TASK: From the first line of the material below to the line containing "def aluModes : List", repeat every line exactly and add nothing.

------ PROVIDED DATA

-- ==== Sys2Proof/WellFormed.lean ====
section
/-!
DEFINITION. Which commands are well formed: pan and ring numbers in range (R335, R363), operand forms the opcode map gives
the operation (R32), and the sizes the spec gives a packet, a frame and a register offset. Meanings are total: an ill-formed
command has no effect of its own.
-/
namespace Sys2Proof

/-- A pan's number is 0 to 2,047. -/
def panWf (p : PanNo) : Bool := decide (p < 2048)

/-- A ring's number is 0 to 16,383 (R335). -/
def ringWf (r : RingNo) : Bool := decide (r < 16384)

/-- A packet: its ring, and the 52 bytes of offsets 12 to 63 (R355). -/
def Packet.wf (c : Packet) : Bool := ringWf c.ring && decide (c.params.length = 52)

/-- The forms of the two-operand ALU instructions (R32). -/
def aluModes : List Mode := [.imm, .dir, .dirX, .abs, .absX, .absY, .indP, .indQ]

/-- The forms of the read-modify-write instructions (R32). -/
def rmwModes : List Mode := [.dir, .abs, .acc]

/-- The checks on a command's operands. -/
def Instr.wf (i : Instr) : Bool :=
  match i with
  | .add p m => panWf p && aluModes.contains m
  | .adc p m => panWf p && aluModes.contains m
  | .sub p m => panWf p && aluModes.contains m
  | .sbc p m => panWf p && aluModes.contains m
  | .and p m => panWf p && aluModes.contains m
  | .or p m => panWf p && aluModes.contains m
  | .xor p m => panWf p && aluModes.contains m
  | .cmp p m => panWf p && aluModes.contains m
  | .cpx p m => panWf p && ([.imm, .dir, .abs] : List Mode).contains m
  | .cpy p m => panWf p && ([.imm, .dir, .abs] : List Mode).contains m
  | .cpp p => panWf p
  | .cpq p => panWf p
  | .lda p m => panWf p && ([.imm, .dir, .dirX, .abs, .absX, .absY, .indP, .indQ, .incP, .incQ, .indPX, .indPd] : List Mode).contains m
  | .sta p m => panWf p && ([.dir, .dirX, .abs, .absX, .absY, .indP, .indQ, .incP, .incQ, .indPX, .indPd] : List Mode).contains m
  | .ldb p m => panWf p && ([.imm, .dir, .abs] : List Mode).contains m
  | .stb p m => panWf p && ([.dir, .abs] : List Mode).contains m
  | .ldx p m => panWf p && ([.imm, .dir, .abs] : List Mode).contains m
  | .stx p m => panWf p && ([.dir, .abs] : List Mode).contains m
  | .ldy p m => panWf p && ([.imm, .dir, .abs] : List Mode).contains m
  | .sty p m => panWf p && ([.dir, .abs] : List Mode).contains m
  | .ldk p m => panWf p && ([.imm, .dir] : List Mode).contains m
  | .ldp p m => panWf p && ([.imm16, .dir, .abs] : List Mode).contains m
  | .stp p m => panWf p && ([.dir, .abs] : List Mode).contains m
  | .ldq p m => panWf p && ([.imm16, .dir, .abs] : List Mode).contains m
  | .stq p m => panWf p && ([.dir, .abs] : List Mode).contains m
  | .lds p => panWf p
  | .mvb p => panWf p
  | .inc p m => panWf p && rmwModes.contains m
  | .dec p m => panWf p && rmwModes.contains m
  | .asl p m => panWf p && rmwModes.contains m
  | .lsr p m => panWf p && rmwModes.contains m
  | .rol p m => panWf p && rmwModes.contains m
  | .ror p m => panWf p && rmwModes.contains m
  | .tst p m => panWf p && ([.dir, .abs] : List Mode).contains m
  | .bit p m => panWf p && ([.dir, .abs] : List Mode).contains m
  | .negA p => panWf p
  | .notA p => panWf p
  | .inx p => panWf p
  | .dex p => panWf p
  | .iny p => panWf p
  | .dey p => panWf p
  | .inp p => panWf p
  | .dep p => panWf p
  | .inq p => panWf p
  | .deq p => panWf p
  | .tab p => panWf p
  | .tba p => panWf p
  | .tax p => panWf p
  | .txa p => panWf p
  | .tay p => panWf p
  | .tya p => panWf p
  | .tak p => panWf p
  | .tka p => panWf p
  | .swab p => panWf p
  | .tpq p => panWf p
  | .tqp p => panWf p
  | .tsp p => panWf p
  | .tps p => panWf p
  | .adpa p => panWf p
  | .leap p => panWf p
  | .leaq p => panWf p
  | .daa p => panWf p
  | .nop p => panWf p
  | .bra p => panWf p
  | .beq p => panWf p
  | .bne p => panWf p
  | .bcs p => panWf p
  | .bcc p => panWf p
  | .bmi p => panWf p
  | .bpl p => panWf p
  | .bvs p => panWf p
  | .bvc p => panWf p
  | .bhi p => panWf p
  | .bls p => panWf p
  | .bge p => panWf p
  | .blt p => panWf p
  | .bgt p => panWf p
  | .ble p => panWf p
  | .djnz p => panWf p
  | .jmp p m => panWf p && ([.abs, .memInd, .indP, .memIndX] : List Mode).contains m
  | .call p m => panWf p && ([.abs, .indP] : List Mode).contains m
  | .ret p => panWf p
  | .rti p => panWf p
  | .push p _ => panWf p
  | .pop p _ => panWf p
  | .clc p => panWf p
  | .sec p => panWf p
  | .cli p => panWf p
  | .sei p => panWf p
  | .clv p => panWf p
  | .wai p => panWf p
  | .waiWake p => panWf p
  | .rep p => panWf p
  | .illegalOp p => panWf p
  | .brk p => panWf p
  | .mul p => panWf p
  | .muls p => panWf p
  | .mulDeliver p => panWf p
  | .mu16 p => panWf p
  | .ms16 p => panWf p
  | .divu p => panWf p
  | .divs p => panWf p
  | .sq32 p => panWf p
  | .sq16 p => panWf p
  | .mac p => panWf p
  | .cpcl p => panWf p
  | .coprocessorDone p => panWf p
  | .hostCall p _ => panWf p
  | .hcallReply ring => ringWf ring
  | .hcallReplyApply p => panWf p
  | .hcallTimeout p => panWf p
  | .hcallRequestWrite ring => ringWf ring
  | .irqEntry p => panWf p
  | .nmiEntry p => panWf p
  | .icClaimRead p => panWf p
  | .icCompleteWrite p _ => panWf p
  | .icSoft p _ => panWf p
  | .icHoldoffExpiry p _ => panWf p
  | .rombankHWrite p _ => panWf p
  | .registerWrite p _ _ => panWf p
  | .frameCountRead p => panWf p
  | .flipTimeRead p => panWf p
  | .panTagRead p => panWf p
  | .dmaStart p _ _ => panWf p
  | .dmaStop p _ _ => panWf p
  | .dmaUnitTransfer p _ => panWf p
  | .dmaHalf p _ => panWf p
  | .dmaFull p _ => panWf p
  | .crcDataWrite p _ => panWf p
  | .crcCtlWrite p _ => panWf p
  | .crcInit p => panWf p
  | .crcStart p => panWf p
  | .crcDone p => panWf p
  | .crcResRead p => panWf p
  | .inputSlotRead p _ => panWf p
  | .inputStatRead p _ => panWf p
  | .inputPlacement p => panWf p
  | .attachPlacement p => panWf p
  | .detachPlacement p => panWf p
  | .mailboxPlacement p => panWf p
  | .mailboxDelivery p => panWf p
  | .mbInack p => panWf p
  | .mbSend p => panWf p
  | .moviePlacement p => panWf p
  | .mvReadyWrite p _ => panWf p
  | .frameCommit p _ => panWf p
  | .frameLatch p => panWf p
  | .fetchPoint p => panWf p
  | .spriteCollision p x => panWf p && decide (x < 480)
  | .sprStatRead p => panWf p
  | .vblank p => panWf p
  | .hblank p => panWf p
  | .lineCmp p => panWf p
  | .beamRead p => panWf p
  | .frameEnd p => panWf p
  | .rasterTableEntry p _ => panWf p
  | .timerTick p _ => panWf p
  | .timerMatch p _ => panWf p
  | .timerOverflow p _ => panWf p
  | .timerCapnow p _ _ => panWf p
  | .timerCntHWrite p _ _ => panWf p
  | .timerCmpHWrite p _ _ => panWf p
  | .timerCtlWrite p _ _ => panWf p
  | .timerCaplRead p _ => panWf p
  | .soundTick p => panWf p
  | .envelopeStep p _ => panWf p
  | .sweepStep p _ => panWf p
  | .lfsrShift p => panWf p
  | .voiceKeyon p _ _ => panWf p
  | .voiceEnvWrite p _ _ => panWf p
  | .voiceSweepWrite p _ _ => panWf p
  | .resamplerEmit p => panWf p
  | .s0CtlWrite p _ => panWf p
  | .s0DataWrite p _ => panWf p
  | .s0Pop p => panWf p
  | .s0Refill p => panWf p
  | .swapIn p _ => panWf p
  | .swapOut p => panWf p
  | .burstStart p _ => panWf p
  | .burstEnd p => panWf p
  | .freeRunStart p _ => panWf p
  | .freeRunEnd p => panWf p
  | .freeRunWaitEnd p => panWf p
  | .rewind p => panWf p
  | .stepCountDone p => panWf p
  | .logRecordApply p => panWf p
  | .haltReached p => panWf p
  | .storeError _ _ _ _ => true
  | .boilerReload _ _ => true
  | .patchSwitch => true
  | .deviceEpoch => true
  | .slewAbsorbed => true
  | .tbTimeRead => true
  | .tbPpsinRead => true
  | .tbSlewRead => true
  | .ppsOutEdge => true
  | .ppsInEdge => true
  | .tbRefclkLock => true
  | .tbRefclkLoss => true
  | .rxFrame _ _ _ => true
  | .packetDeparture _ => true
  | .packetDisplaced _ => true
  | .packetLateDeparture _ => true
  | .pktTxSend ring => ringWf ring
  | .linkUp _ => true
  | .linkDown _ => true
  | .harvesterFrame p => panWf p
  | .harvesterFrameDone p => panWf p
  | .keyIntervalExpiry p => panWf p
  | .recoveryIntervalExpiry p => panWf p
  | .holdRefreshExpiry p => panWf p
  | .audioBlock p => panWf p
  | .gainTimeout p _ => panWf p
  | .opusFrameEncode p => panWf p
  | .i2sBlockPlay => true
  | .obsRecordWrite p => panWf p
  | .headVblank _ => true
  | .hpdRise _ lanes _ => decide (lanes ≤ 4)
  | .hpdFall _ => true
  | .doorbell ring _ => ringWf ring
  | .bootGo => true
  | .evcRaise _ => true
  | .evcGroupDelivery _ => true
  | .moderationTimeout ring => ringWf ring
  | .evtLostWrite ring => ringWf ring
  | .cplHeldWrite ring => ringWf ring
  | .slcDoneRead _ => true
  | .sluiceHalf _ => true
  | .sluiceChainDone _ => true
  | .sluiceFault _ bytes => decide (bytes < 2 ^ 32)
  | .devQuery c => c.wf
  | .devSet c => c.wf
  | .ringCreate c => c.wf
  | .ringDestroy c => c.wf
  | .ringQuery c => c.wf
  | .ringMod c => c.wf
  | .titleLoad c => c.wf
  | .titleUnload c => c.wf
  | .memAlloc c => c.wf
  | .memFree c => c.wf
  | .panCreate c => c.wf
  | .panDestroy c => c.wf
  | .panConfig c => c.wf
  | .panStart c => c.wf
  | .panMode c => c.wf
  | .panHalt c => c.wf
  | .panResume c => c.wf
  | .panStop c => c.wf
  | .panReset c => c.wf
  | .panDebug c => c.wf
  | .panAttach c => c.wf
  | .panDetach c => c.wf
  | .panMailbox c => c.wf
  | .panMovie c => c.wf
  | .panInput c => c.wf
  | .panHcall c => c.wf
  | .panObs c => c.wf
  | .panQuery c => c.wf
  | .heapDepth c => c.wf
  | .heapHash c => c.wf
  | .heapHashref c => c.wf
  | .heapLog c => c.wf
  | .heapSave c => c.wf
  | .heapRestore c => c.wf
  | .heapReplay c => c.wf
  | .streamCreate c => c.wf
  | .streamSet c => c.wf
  | .streamDelete c => c.wf
  | .streamKey c => c.wf
  | .streamLoss c => c.wf
  | .streamQuery c => c.wf
  | .portSet c => c.wf
  | .portAddr c => c.wf
  | .portRings c => c.wf
  | .flowSet c => c.wf
  | .flowKey c => c.wf
  | .netQuery c => c.wf
  | .audioSet c => c.wf
  | .audioRoute c => c.wf
  | .audioGauge c => c.wf
  | .headTiming c => c.wf
  | .headLayout c => c.wf
  | .headTile c => c.wf
  | .headStatus c => c.wf
  | .headSideband c => c.wf
  | .tbRate c => c.wf
  | .tbSlew c => c.wf
  | .tbStep c => c.wf
  | .tbPps c => c.wf
  | .fwWrite c => c.wf
  | .ucodePatch c => c.wf
  | .sluiceStart c => c.wf
  | .txnBegin c => c.wf
  | .txnStage _ c => c.wf
  | .txnCommit c => c.wf
  | .txnRollback c => c.wf
  | .txnExpiry _ => true
  | .commandTimeout _ => true
  | .abortSluice c => c.wf
  | .abortPan c => c.wf
  | .abortRing c => c.wf
  | .abortSession c => c.wf
  | .abortAll c => c.wf
  | .sysRstRelease => true
  | .sysRstAssert => true
  | .perstAssert => true
  | .functionLevelReset => true
  | .firmwareAccept => true
  | .dramTrained _ _ => true
  | .ucodeLoaded => true
  | .d3hotEntry => true
  | .d0Return => true
  | .avsVoutCommand _ => true
  | .railAlertAssert => true
  | .railAlertRelease => true
  | .governorStartDelay p => panWf p
  | .thermalWarning _ => true
  | .thermalThrottle _ => true
  | .thermtrip _ => true
  | .smbBlockRead _ => true
  | .smbBlockWrite _ _ => true
  | .pinEdge _ _ => true
  | .deviceRegisterWrite offset _ => decide (offset % 4 = 0) && decide (offset < 0x40000000)
  | .perstRelease => true
  | .commandInterpreterReady => true
  | .timebaseCounting _ => true
  | .ppsOutFall => true
  | .thermWarnClear _ => true
  | .thermalThrottleEnd _ => true
  | .powerRemoval => true

end Sys2Proof
end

------------

TASK RESPONSE:
-- ==== Sys2Proof/WellFormed.lean ====
section
/-!
DEFINITION. Which commands are well formed: pan and ring numbers in range (R335, R363), operand forms the opcode map gives
the operation (R32), and the sizes the spec gives a packet, a frame and a register offset. Meanings are total: an ill-formed
command has no effect of its own.
-/
namespace Sys2Proof

/-- A pan's number is 0 to 2,047. -/
def panWf (p : PanNo) : Bool := decide (p < 2048)

/-- A ring's number is 0 to 16,383 (R335). -/
def ringWf (r : RingNo) : Bool := decide (r < 16384)

/-- A packet: its ring, and the 52 bytes of offsets 12 to 63 (R355). -/
def Packet.wf (c : Packet) : Bool := ringWf c.ring && decide (c.params.length = 52)

/-- The forms of the two-operand ALU instructions (R32). -/
def aluModes : List Mode := [.imm, .dir, .dirX, .abs, .absX, .absY, .indP, .indQ]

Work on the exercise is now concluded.